Return an empty data.frame with the columns returned by random.search
Description
Return an empty data.frame with the columns returned by random.search
Usage
empty.sample()
Value
An empty data.frame
See Also
random.search
Explore all combinations of formula terms
Description
Explore all combinations of formula terms
Usage
exaustive.search(
complete.X.df,
y,
n.squares = 1,
formula.len = 3,
K = 7,
N = 10,
seed = NULL,
transformations = list(log10 = function(rdf, x, z) {
log10(0.1 + abs(z) + x)
},
inv = function(rdf, x, z) {
1/(0.1 + abs(z) + x)
}),
custom.abs.mins = list(),
glob.filepath = NULL,
chunk.size = NULL,
cv.norm = FALSE
)
Arguments
complete.X.df |
The dataset that contains the base variables the formula is composed of (column-wise) |
y |
The independent variable to be predicted with the formula |
n.squares |
The maximum order of the polynomial composition of base variables. Ex. |
formula.len |
The number of terms in the formulas that will be randomly sampled. |
K |
The number of parts the dataset is split into for K-fold cross-validation. |
N |
The number of times the K-fold validation is repeated, shuffling the dataset row orders before each time. |
seed |
An (optional) seed for deterministic run |
transformations |
A list of potentially non-linear transformations that can be applied on top of the squares. Ex. |
custom.abs.mins |
A list of user-defined minimum values for dataset columns. |
glob.filepath |
The path to an rDdata object containing the results of potentially multiple independent previous run, that will be excluded from the current run. The file will be automatically updated whith the new formula evaluation results. |
chunk.size |
If null, compute all missing formulas. If a number, compute only that number of missing formulas. |
cv.norm |
Normalize regressors after train-validation split in inner cross-validation loop. |
Value
A data.frame of formulas and the corresponding cross-validation performance measures (R-squared, absolute relative error, max cooks distance). See also empty.sample.
Examples
# set-up a toy example dataset
x1<-runif(100, min=2, max=67)
x2<-runif(100, min=0.01, max=0.1)
X <- data.frame(x1=x1, x2=x2)
# set up a "true" non-linear relationship
# with some noise
y <- log10(x1^2*x2) + rnorm(100, 0, 0.001)

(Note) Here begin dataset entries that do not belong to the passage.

-- ==== Sys2Proof/Machine/RunEvent.lean ====
section
/-! DEFINITION. Running a scheduled event: the same meanings that exec calls for its row. -/

namespace Sys2Proof.Machine

/-- Run an event: the meaning of its row. -/
def runEvent (e : Event) (s : State) : Host.Outcome State Fault Refusal :=
  match e with
  | .userInterrupt => Sys2Proof.Machine.execUserInterrupt s
  | .registerFill n => Sys2Proof.Machine.execRegisterFill n s
  | .loadDelivery => Sys2Proof.Machine.execLoadDelivery s
  | .streamBlockRead n => Sys2Proof.Machine.execStreamBlockRead n s
  | .entryLaunch core slot => Sys2Proof.Machine.execEntryLaunch core slot s
  | .wrcArrival core ctr delta src => Sys2Proof.Machine.execWrcArrival core ctr delta src s
  | .user core msg => Sys2Proof.Machine.execUser core msg s
  | .resumeMessage core payload => Sys2Proof.Machine.execResumeMessage core payload s
  | .lockRetry tid => Sys2Proof.Machine.execLockRetry tid s
  | .handleHomeCheck tid h keep => Sys2Proof.Machine.execHandleHomeCheck tid h keep s
  | .evaluationCompletion part idx => Sys2Proof.Machine.execEvaluationCompletion part idx s
  | .hready tid payload cause addr => Sys2Proof.Machine.execHready tid payload cause addr s
  | .sparkConversion cluster => Sys2Proof.Machine.execSparkConversion cluster s
  | .waveBoundary => Sys2Proof.Machine.execWaveBoundary s
  | .deadlock part payload => Sys2Proof.Machine.execDeadlock part payload s
  | .gbarRelease cluster g => Sys2Proof.Machine.execGbarRelease cluster g s
  | .epochBoundary cluster => Sys2Proof.Machine.execEpochBoundary cluster s
  | .exchangeTransfer tid peer => Sys2Proof.Machine.execExchangeTransfer tid peer s
  | .vnrdMatch a b => Sys2Proof.Machine.execVnrdMatch a b s
  | .vnrdTimeout tid => Sys2Proof.Machine.execVnrdTimeout tid s
  | .itemMemorySearch cluster => Sys2Proof.Machine.execItemMemorySearch cluster s
  | .imctlWrite v => Sys2Proof.Machine.execImctlWrite v s
  | .syncallRelease launch => Sys2Proof.Machine.execSyncallRelease launch s
  | .treeRoundCompletion launch round => Sys2Proof.Machine.execTreeRoundCompletion launch round s
  | .copyCompletion core tag => Sys2Proof.Machine.execCopyCompletion core tag s
  | .engineFault core tag write va cause => Sys2Proof.Machine.execEngineFault core tag write va cause s
  | .mma core => Sys2Proof.Machine.execMma core s
  | .mmag core => Sys2Proof.Machine.execMmag core s
  | .mzero core => Sys2Proof.Machine.execMzero core s
  | .mldacc core => Sys2Proof.Machine.execMldacc core s
  | .mstacc core => Sys2Proof.Machine.execMstacc core s
  | .mfmt core => Sys2Proof.Machine.execMfmt core s
  | .mswap core => Sys2Proof.Machine.execMswap core s
  | .mtable core => Sys2Proof.Machine.execMtable core s
  | .mxpose core => Sys2Proof.Machine.execMxpose core s
  | .msig core => Sys2Proof.Machine.execMsig core s
  | .mops core => Sys2Proof.Machine.execMops core s
  | .matrixCompletion core => Sys2Proof.Machine.execMatrixCompletion core s
  | .derive part id row blk => Sys2Proof.Machine.execDerive part id row blk s
  | .publication part id row blk => Sys2Proof.Machine.execPublication part id row blk s
  | .translationWalk core part va => Sys2Proof.Machine.execTranslationWalk core part va s
  | .collectiveStart die ring p2p => Sys2Proof.Machine.execCollectiveStart die ring p2p s
  | .ringStep die ring p2p arrived => Sys2Proof.Machine.execRingStep die ring p2p arrived s
  | .collectiveCompletion die ring p2p => Sys2Proof.Machine.execCollectiveCompletion die ring p2p s
  | .portError port => Sys2Proof.Machine.execPortError port s
  | .linkDeath port => Sys2Proof.Machine.execLinkDeath port s
  | .correctedError cls idx => Sys2Proof.Machine.execCorrectedError cls idx s
  | .uncorrectedError pa => Sys2Proof.Machine.execUncorrectedError pa s
  | .patrolScrub pa found => Sys2Proof.Machine.execPatrolScrub pa found s
  | .testdone cls idx run1 run2 => Sys2Proof.Machine.execTestdone cls idx run1 run2 s
  | .clampSample die amps => Sys2Proof.Machine.execClampSample die amps s
  | .clampRecovery die => Sys2Proof.Machine.execClampRecovery die s
  | .thermalAlert die temp => Sys2Proof.Machine.execThermalAlert die temp s
  | .thermalHold die => Sys2Proof.Machine.execThermalHold die s
  | .thermalHoldEnd die temp => Sys2Proof.Machine.execThermalHoldEnd die temp s
  | .criticalTemperature die temp => Sys2Proof.Machine.execCriticalTemperature die temp s
  | .clockHoldEnd die => Sys2Proof.Machine.execClockHoldEnd die s
  | .powerStateExit cls idx => Sys2Proof.Machine.execPowerStateExit cls idx s
  | .die => Sys2Proof.Machine.execDie s
  | .clusters => Sys2Proof.Machine.execClusters s
  | .optcores => Sys2Proof.Machine.execOptcores s
  | .limits => Sys2Proof.Machine.execLimits s
  | .attest => Sys2Proof.Machine.execAttest s
  | .eventring => Sys2Proof.Machine.execEventring s
  | .pcreate => Sys2Proof.Machine.execPcreate s
  | .presize => Sys2Proof.Machine.execPresize s
  | .pretire => Sys2Proof.Machine.execPretire s
  | .preset => Sys2Proof.Machine.execPreset s
  | .pdestroy => Sys2Proof.Machine.execPdestroy s
  | .ptune => Sys2Proof.Machine.execPtune s
  | .hostWrite ep off data => Sys2Proof.Machine.execHostWrite ep off data s
  | .hostRead off => Sys2Proof.Machine.execHostRead off s
  | .apertureBaseWrite v => Sys2Proof.Machine.execApertureBaseWrite v s
  | .registerWrite off v => Sys2Proof.Machine.execRegisterWrite off v s
  | .launchDoorbell part q tail => Sys2Proof.Machine.execLaunchDoorbell part q tail s
  | .placeTask part => Sys2Proof.Machine.execPlaceTask part s
  | .packetReject part q => Sys2Proof.Machine.execPacketReject part q s
  | .preemptHalt core => Sys2Proof.Machine.execPreemptHalt core s
  | .launchCompletion launch => Sys2Proof.Machine.execLaunchCompletion launch s
  | .watchdogExpiry part => Sys2Proof.Machine.execWatchdogExpiry part s
  | .partitionReset part cause => Sys2Proof.Machine.execPartitionReset part cause s
  | .boot => Sys2Proof.Machine.execBoot s
  | .accessPerformed => Sys2Proof.Machine.execAccessPerformed s
  | .homeAnswer tid => Sys2Proof.Machine.execHomeAnswer tid s
  | .engineRowMove core tag => Sys2Proof.Machine.execEngineRowMove core tag s
  | .endpointLinkTraining ep x16 rate => Sys2Proof.Machine.execEndpointLinkTraining ep x16 rate s

end Sys2Proof.Machine
end

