/-! ## Handles -/

/-- MKVAL makes a VALUE entry at the first free index, with the next sequence number, and writes its handle; PEEK writes REFCNT and the state;
KEEP and DROP check what the handle shows and are on their way; BUDGET writes the total, sets the bound and the mode, and lets the
SUSPs proceed that park until the total is within the bound (R81, R87, R89, R90, R97). Each takes the cycles of its homes (R383). The
task's KEEPs and DROPs on their way and its deferred report come before any of the others (R84, R90), which is a reading of their order
(log 27); that VADDR keeps the low 56 bits of the tile's address is the model's choice (log 63).
At the entry's home (R90, R91) a live handle's REFCNT rises by one, or stays at its top, and falls by one, the entry being freed with the last
reference; a check that fails there changes nothing and leaves the first report in the task (of several, log 27). Nothing else changes. -/
def Obligations.HandleInstructions : Prop :=
  (∀ (s : State) (rd ra rb : Reg) (mode : BudgetMode), s.handleReady (.mkval rd ra rb) →
      let P := s.t.part
      let C := s.t.core
      let h := s.xr ra
      let w := (s.xr rb).toNat
      (h.toNat % 64 = 0 → shapeOk w false = true → ∀ i s1, s.takeFree P = some (i, s1) →
        let g := (s1.hGet P i).gen
        let q := s1.setPart P { s1.part P with hcSeq := (s1.part P).hcSeq + 1 }
        SetsX (.mkval rd ra rb) s
          ((q.withEntry P i { gen := g, state := 1, root := true, refcnt := 1, vaddr := h.toNat % 2 ^ 56, fmt := w / 2 ^ 24 % 8,
                              rowsM1 := w / 2 ^ 12 % 4096, colsM1 := w % 4096, seq := (s1.part P).hcSeq.toNat }).heldFor
            (s.controlStep C P + s.homeStep C P i))
          rd (BitVec.ofNat 64 (P * 2 ^ 48 + g * 2 ^ 32 + i)))
      ∧ (h.toNat % 64 ≠ 0 → Traps (.mkval rd ra rb) s .align h)
      ∧ (h.toNat % 64 = 0 → shapeOk w false = false → Traps (.mkval rd ra rb) s .illegal (s.xr rb))
      ∧ (h.toNat % 64 = 0 → shapeOk w false = true → s.takeFree P = none → Traps (.mkval rd ra rb) s .handle (BitVec.allOnes 64))
      ∧ (∀ i, s.checkHandle P h = .ok i → SetsX (.peek rd ra) s (s.heldFor (s.homeStep C P i)) rd
          (BitVec.ofNat 64 ((s.hGet P i).refcnt * 2 ^ 32 + (s.hGet P i).state)))
      ∧ (∀ x, s.checkHandle P h = .error x → Traps (.peek rd ra) s .handle h)
      ∧ (∀ i ∈ [(Instr.keep ra, true), (.drop ra, false)],
          (handleShape h P (s.part P).hcCapacity = true →
            Completes i.1 s (State.after { s with stamp := s.stamp + 1, t := { s.t with handleOps := [(s.stamp, h, i.2)] } } (dieClk C)
              (s.homeStep C P (hIndex h)) (.handleHomeCheck s.t.tid h i.2)))
          ∧ (handleShape h P (s.part P).hcCapacity = false → Traps i.1 s .handle h))
      ∧ (let u := s.setPart P { s.part P with hcBound := h, hcMode := mode.code }
         SetsX (.budget rd ra mode) s ((u.budgetMoved P).heldFor (s.controlStep C P)) rd (BitVec.ofNat 64 (s.part P).hcTotal)
         ∧ ((∀ x ∈ u.allTasks, ∀ d, x.run ≠ .parked (.budget P d)) → u.budgetMoved P = u)))
  ∧ (∀ (s : State) (rd ra rb : Reg) (mode : BudgetMode) (op : SuspOp), s.rd.st.ph ≠ .c →
      ∀ i ∈ [.mkval rd ra rb, .peek rd ra, .budget rd ra mode, .force rd ra, .spark rd ra, .susp rd ra rb op], check i s = none →
        (s.t.handleOps ≠ [] → exec i s = stall s)
        ∧ (∀ h, s.t.handleOps = [] → s.t.seq.items = [] → s.t.seq.busy = false → s.t.acquires = false → s.t.handleReport = some h →
            exec i s = raise .handle h { s with t := { s.t with handleReport := none } }))
  ∧ ∀ (s : State) (t : Task) (n : Nat) (h : W64) (keep : Bool) (rest : List (Nat × W64 × Bool)), s.task t.tid = some t →
      t.handleOps = (n, h, keep) :: rest → s.bad = [] → s.pkg.units = [] →
      let P := hPart h
      let i := hIndex h
      let e := s.hGet P i
      let u := s.setTask { t with handleOps := rest }
      (s.hLive P h = true → keep = true →
        exec (.handleHomeCheck t.tid h keep) s = .next (u.withEntry P i { e with refcnt := if e.refcnt = 0xFFFF_FFFF then e.refcnt else e.refcnt + 1 }))
      ∧ (s.hLive P h = true → keep = false →
        (1 < e.refcnt → e.refcnt ≠ 0xFFFF_FFFF →
          exec (.handleHomeCheck t.tid h keep) s = .next (u.withEntry P i { e with refcnt := e.refcnt - 1 }))
        ∧ (e.refcnt = 1 → e.state = 1 → exec (.handleHomeCheck t.tid h keep) s = .next ((u.withEntry P i { e with refcnt := 0 }).hFree P i)))
      ∧ ((s.hLive P h = false ∨ keep = false ∧ e.refcnt = 0) → exec (.handleHomeCheck t.tid h keep) s = .next (s.setTask (if t.handleReport.isSome ∧ t.reportAt < n
          then { t with handleOps := rest } else { t with handleOps := rest, handleReport := some h, reportAt := n })))

/-- FORCE (R93): the address of a VALUE, the fault of a FAULT, and otherwise the task parks as the entry's head waiter, a suspended entry going into
evaluation on this core, under a number of the model's choice (log 6); 32 valid links above raise DEMAND, and a walk that meets the evaluating
task SELFDEP; a woken FORCE completes. SPARK (R96): 2 for an entry that is not suspended, 1 when the pool is full, else 0 and the handle is the
pool's last, converted a cycle later, which is the model's choice (log 5). SUSP (R88, R97): within the bound the arguments are kept and the
entry is made suspended, with one reference, its charge added to the total, and its handle written; beyond it SUSP raises BUDGET, or in EAGER
makes the entry without charge, starts its evaluation and parks on it, or in SPARKOLD offers the oldest root and, while the total itself is within
the bound, goes on, else parks until it is. That VADDR is the tile's address modulo 2^56 is the model's choice (log 63). Each takes the cycles of
its homes (R383). Nothing else changes. -/
def Obligations.SuspendForceAndSpark : Prop :=
  (∀ (s : State) (rd ra : Reg) (i : Nat), s.handleReady (.force rd ra) → s.checkHandle s.t.part (s.xr ra) = .ok i →
      let P := s.t.part
      let C := s.t.core
      let h := s.xr ra
      let e := s.hGet P i
      let n := s.homeStep C P i
      let K := clusterOf C
      let c := s.cluster K
      (e.state = 1 → SetsX (.force rd ra) s (s.heldFor n) rd (BitVec.ofNat 64 e.vaddr))
      ∧ (e.state = 4 → Traps (.force rd ra) s (Cause.ofCode e.cause) h)
      ∧ (e.state = 2 →
          (32 ≤ s.chainLength 33 s.t.tid → Traps (.force rd ra) s .demand h)
          ∧ (s.chainLength 33 s.t.tid < 32 → ∀ s2, s.startEval P i C s.t.prio (some s.t.tid) = some s2 →
              let u := s2.addWaiter P i s.t.tid
              exec (.force rd ra) s = .next ((u.heldFor n).parkedAs (.handle P i false) h)
              ∧ (s.mem.wf = true → i < (s.part P).hcFresh → C < 2 ^ 16 →
                  u.hGet P i = { e with state := 3, evtask := s.freshTid % 2 ^ 32, evcore := C, waiter := some (C, s.t.tid % 2 ^ 32) })))
      ∧ (e.state = 3 → ∀ r, s.demandWalk (s.named e.evtask) 33 s.t.tid = r →
          (r = none → Traps (.force rd ra) s .selfdep h) ∧ (r = some true → Traps (.force rd ra) s .demand h)
          ∧ (r = some false → exec (.force rd ra) s = .next (((s.addWaiter P i s.t.tid).heldFor n).parkedAs (.handle P i false) h)))
      ∧ (∀ v, SetsX (.force rd ra) (s.wokenWith v) (s.wokenWith v) rd v)
      ∧ (e.state ≠ 2 → SetsX (.spark rd ra) s (s.heldFor n) rd 2)
      ∧ (e.state = 2 → 64 ≤ c.sparks.length → SetsX (.spark rd ra) s ((s.setCluster K { c with overflow := c.overflow + 1 }).heldFor n) rd 1)
      ∧ (e.state = 2 → c.sparks.length < 64 →
          let u := (s.setCluster K { c with sparks := c.sparks ++ [h], offered := c.offered + 1 }).countSent C
          SetsX (.spark rd ra) s ((if c.sparks = [] then u.after (dieClk C) 1 (.sparkConversion K) else u).heldFor n) rd 0))
  ∧ (∀ (s : State) (rd ra : Reg), s.handleReady (.force rd ra) → ∀ x, s.checkHandle s.t.part (s.xr ra) = .error x →
      Traps (.force rd ra) s .handle (s.xr ra) ∧ Traps (.spark rd ra) s .handle (s.xr ra))
  ∧ ∀ (s s1 : State) (rd ra rb : Reg) (op : SuspOp) (n : Nat), s.handleReady (.susp rd ra rb op) → s.calm →
      (s.xr ra).toNat % 64 = 0 → (s.xr rb).toNat % 64 = 0 → Described s (s.xr ra) 64 n s1 → s1.pkg.units = [] →
      let P := s.t.part
      let C := s.t.core
      let d := words64 n
      let shape := d.getD 3 0
      let hs := (d.take (suspArgs op shape)).map (BitVec.ofNat 64)
      let c := 64 + roundUp64 ((shape / 2 ^ 12 % 4096 + 1) * (shape % 4096 + 1) * (Ft.ofCode (shape / 2 ^ 24 % 8)).width)
      (suspOk op d = false → exec (.susp rd ra rb op) s = raise .illegal (s.xr ra) s1)
      ∧ (∀ v, SetsX (.susp rd ra rb op) (s.wokenWith v) (s.wokenWith v) rd v)
      ∧ (suspOk op d = true → checkHandles P s1 hs = none →
        shapesAgree op { HEntry.shaped shape with op := op.code } (hs.map fun h => s1.hGet P (hIndex h)) = true →
        let within := (s1.part P).hcTotal + c ≤ (s1.part P).hcBound.toNat
        let mode := (s1.part P).hcMode
        let a (k : Nat) := (hs.getD k 0).toNat % 2 ^ 32
        let entry (g q charge : Nat) : HEntry :=
            { gen := g, state := 2, op := op.code, narg := hs.length, fmt := shape / 2 ^ 24 % 8, root := true, rowsM1 := shape / 2 ^ 12 % 4096,
              colsM1 := shape % 4096, callot := if op = .call then shape / 2 ^ 32 % 64 else 0, ent := d.getD 4 0,
              modes := (if s.t.st.exact then 4 else 0) + (if s.t.st.apx then 2 else 0) + (if s.t.st.nft then 1 else 0),
              a0 := a 0, a1 := a 1, a2 := a 2, vaddr := (s.xr rb).toNat % 2 ^ 56, refcnt := 1, seq := q, charge := charge }
        ((within ∨ 2 ≤ mode ∧ (s1.part P).hcTotal ≤ (s1.part P).hcBound.toNat) → ∀ i s2 s3,
          (if within then s1 else s1.sparkRoot P C).takeFree P = some (i, s2) → keepArgs P hs s2 = .ok s3 →
          let p := s3.part P
          let g := (s2.hGet P i).gen
          SetsX (.susp rd ra rb op) s
            (((s3.setPart P { p with hcSeq := p.hcSeq + 1, hcTotal := p.hcTotal + c }).withEntry P i (entry g p.hcSeq.toNat (c % 2 ^ 32))).heldFor (s1.suspCycles (s.xr ra) hs i true))
            rd (BitVec.ofNat 64 (P * 2 ^ 48 + g * 2 ^ 32 + i))
          ∧ ∀ h, hs = [h] → s3 = (let j := hIndex h
                                  let e := s2.hGet P j
                                  s2.withEntry P j { e with refcnt := if e.refcnt = 0xFFFF_FFFF then e.refcnt else e.refcnt + 1,
                                                            pcnt := if e.pcnt = 65535 then 65535 else e.pcnt + 1, root := false }))
        ∧ (¬ within →
            (mode = 0 → exec (.susp rd ra rb op) s = raise .budget (hs.headD 0) s1)
            ∧ (mode = 1 → 32 ≤ s1.chainLength 33 s1.t.tid → exec (.susp rd ra rb op) s = raise .demand (hs.headD 0) s1)
            ∧ (mode = 1 → s1.chainLength 33 s1.t.tid < 32 → ∀ i s2 s3 s5, s1.takeFree P = some (i, s2) → keepArgs P hs s2 = .ok s3 →
              let p := s3.part P
              let g := (s2.hGet P i).gen
              ((s3.setPart P { p with hcSeq := p.hcSeq + 1 }).withEntry P i (entry g p.hcSeq.toNat 0)).startEval P i C s.t.prio (some s.t.tid) = some s5 →
              exec (.susp rd ra rb op) s = .next (((s5.addWaiter P i s.t.tid).heldFor (s1.suspCycles (s.xr ra) hs i true)).parkedAs (.handle P i true)
                (BitVec.ofNat 64 (P * 2 ^ 48 + g * 2 ^ 32 + i))))
            ∧ (2 ≤ mode → (s1.part P).hcBound.toNat < (s1.part P).hcTotal →
                exec (.susp rd ra rb op) s = .next (((s1.sparkRoot P C).heldFor (s1.loadLatency (s.xr ra) + s1.controlStep C P)).parkedAs (.budget P n) 0))))
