-- ==== Sys2Proof/Tests/Slice0.lean ====
section
/-! SUPPORT. Tests of the model: ill-formed terms that are refused, the decoding of every row, the hypotheses of the statements met
by small states, and one step of some instructions. Expected values come from the manual. -/

namespace Sys2Proof.Tests

set_option Elab.async false

open Sys2Proof Sys2Proof.Machine

/-! ## Small states -/

/-- A leaf in a translation cache: partition 0, the attributes of R284 in the low bits, mapped to its own address. -/
def leaf (base size attr : Nat) : TlbEntry := ⟨0, base, size, BitVec.ofNat 64 (base + attr)⟩
/-- A task that runs on core 0 of partition 0 with its pc in translated memory. -/
def task : Task := { tid := 1, run := .running, pc := 0x01001000, allotn := 32, hvDecl := true, hvMade := true, livem := 0xFFFFFFFF, hatbox := 0xF00000700000 }
/-- The machine with that task in focus: cluster 0 and optimiser core 0 in partition 0; addresses 0 to 2^35 readable, writable and executable;
from 2^35 on one 2^21 page of each kind. -/
def base : State :=
  { t := task, nextTid := 2
    parts := [(0, { clusters := [0], opts := [0], supcore := 7, hbn := 16, hboff := 96, hcBase := 0x40000000, lqtab := 0x2800000, report := 0x3000000,
                    gqtab := 0x4000000, kvdesc := 0x5000000, fring := 0x6000000, vpool := 0x7000000, hpool := 0x8000000, vcount := 4, hcount := 4, kvn := 8 })]
    clusters := [(0, { tlb := [leaf 0 (2 ^ 35) 0x1D, leaf (2 ^ 35) (2 ^ 21) 0x2D, leaf (2 ^ 35 + 2 ^ 21) (2 ^ 21) 0x4D, leaf (2 ^ 35 + 2 * 2 ^ 21) (2 ^ 21) 0x8D,
                              leaf (2 ^ 35 + 3 * 2 ^ 21) (2 ^ 21) 0x10D, leaf (2 ^ 35 + 4 * 2 ^ 21) (2 ^ 21) 0x20D, leaf (2 ^ 35 + 5 * 2 ^ 21) (2 ^ 21) 0x40D] })]
    pkg := { booted := true } }
/-- The same with scalar registers set. -/
def st (l : List (Reg × W64)) : State := { base with t := l.foldl (fun t p => t.xw p.1 p.2) base.t }
/-- Vector registers set to one value in every element of w bytes. -/
def sv (w : Nat) (l : List (Reg × Nat)) (s : State := base) : State :=
  { s with t := l.foldl (fun t p => t.vw p.1 (BitVec.ofNat 2048 ((List.range (256 / w)).foldl (fun n _ => n * 256 ^ w + p.2) 0))) s.t }
/-- The unit that serves an address is under test. -/
def under (s : State) (pa : Nat) : State := { s with pkg := { s.pkg with units := [((placeUnit pa).getD 0, { testing := true })] } }
/-- The state that an access leaves, with the translation cached. -/
def landed_ {ε α : Type} (s : State) (r : Except ε (α × State)) : State := match r with | .ok q => q.2 | .error _ => s
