-- ==== Sys2Proof/Machine/Step.lean ====
section
/-! DEFINITION. One step of the machine: the next command presented on the port is taken and executed. -/

namespace Sys2Proof.Machine

/-- One step (R6: every operation is one atomic step; log 1). -/
def step (s : State) : Host.Outcome State Fault Refusal :=
  match fetch s with
  | .idle => execIdle s
  | .instr i t => exec i t
  | .illegal op t => execIllegal op t
  | .missingOperands op t => execMissingOperands op t

/-- `s` with the instruction of bits `w` where the next step takes it (log 26). -/
def State.withFetchWord (s : State) (nbits w : Nat) : State := offerCode s (tableCode s.cfg nbits w)

end Sys2Proof.Machine
end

max.formula.len=formula.len=1
n.squares=1
K=2
N=2
seed=1001
res.new <- exaustive.search(X, y,
n.squares=1,
formula.len=3,
K=2, N=3, seed=NULL,
transformations=list(
"log"=function(rdf, x, stats){ log(x) },
"log_x1_p"=function(rdf, x, stats){ log(rdf$x1 + x) },
"inv"=function(rdf, x, stats){ 1/x }
),
custom.abs.mins=list(),
glob.filepath = NULL,
chunk.size=NULL, cv.norm=FALSE)
Genetic Algorithm for non-linear formula optimization
Description
Starting from an (optional) list of promising formulas,
generated with other methods such as random.search,
explore combinations (crossover) and alterations (mutation)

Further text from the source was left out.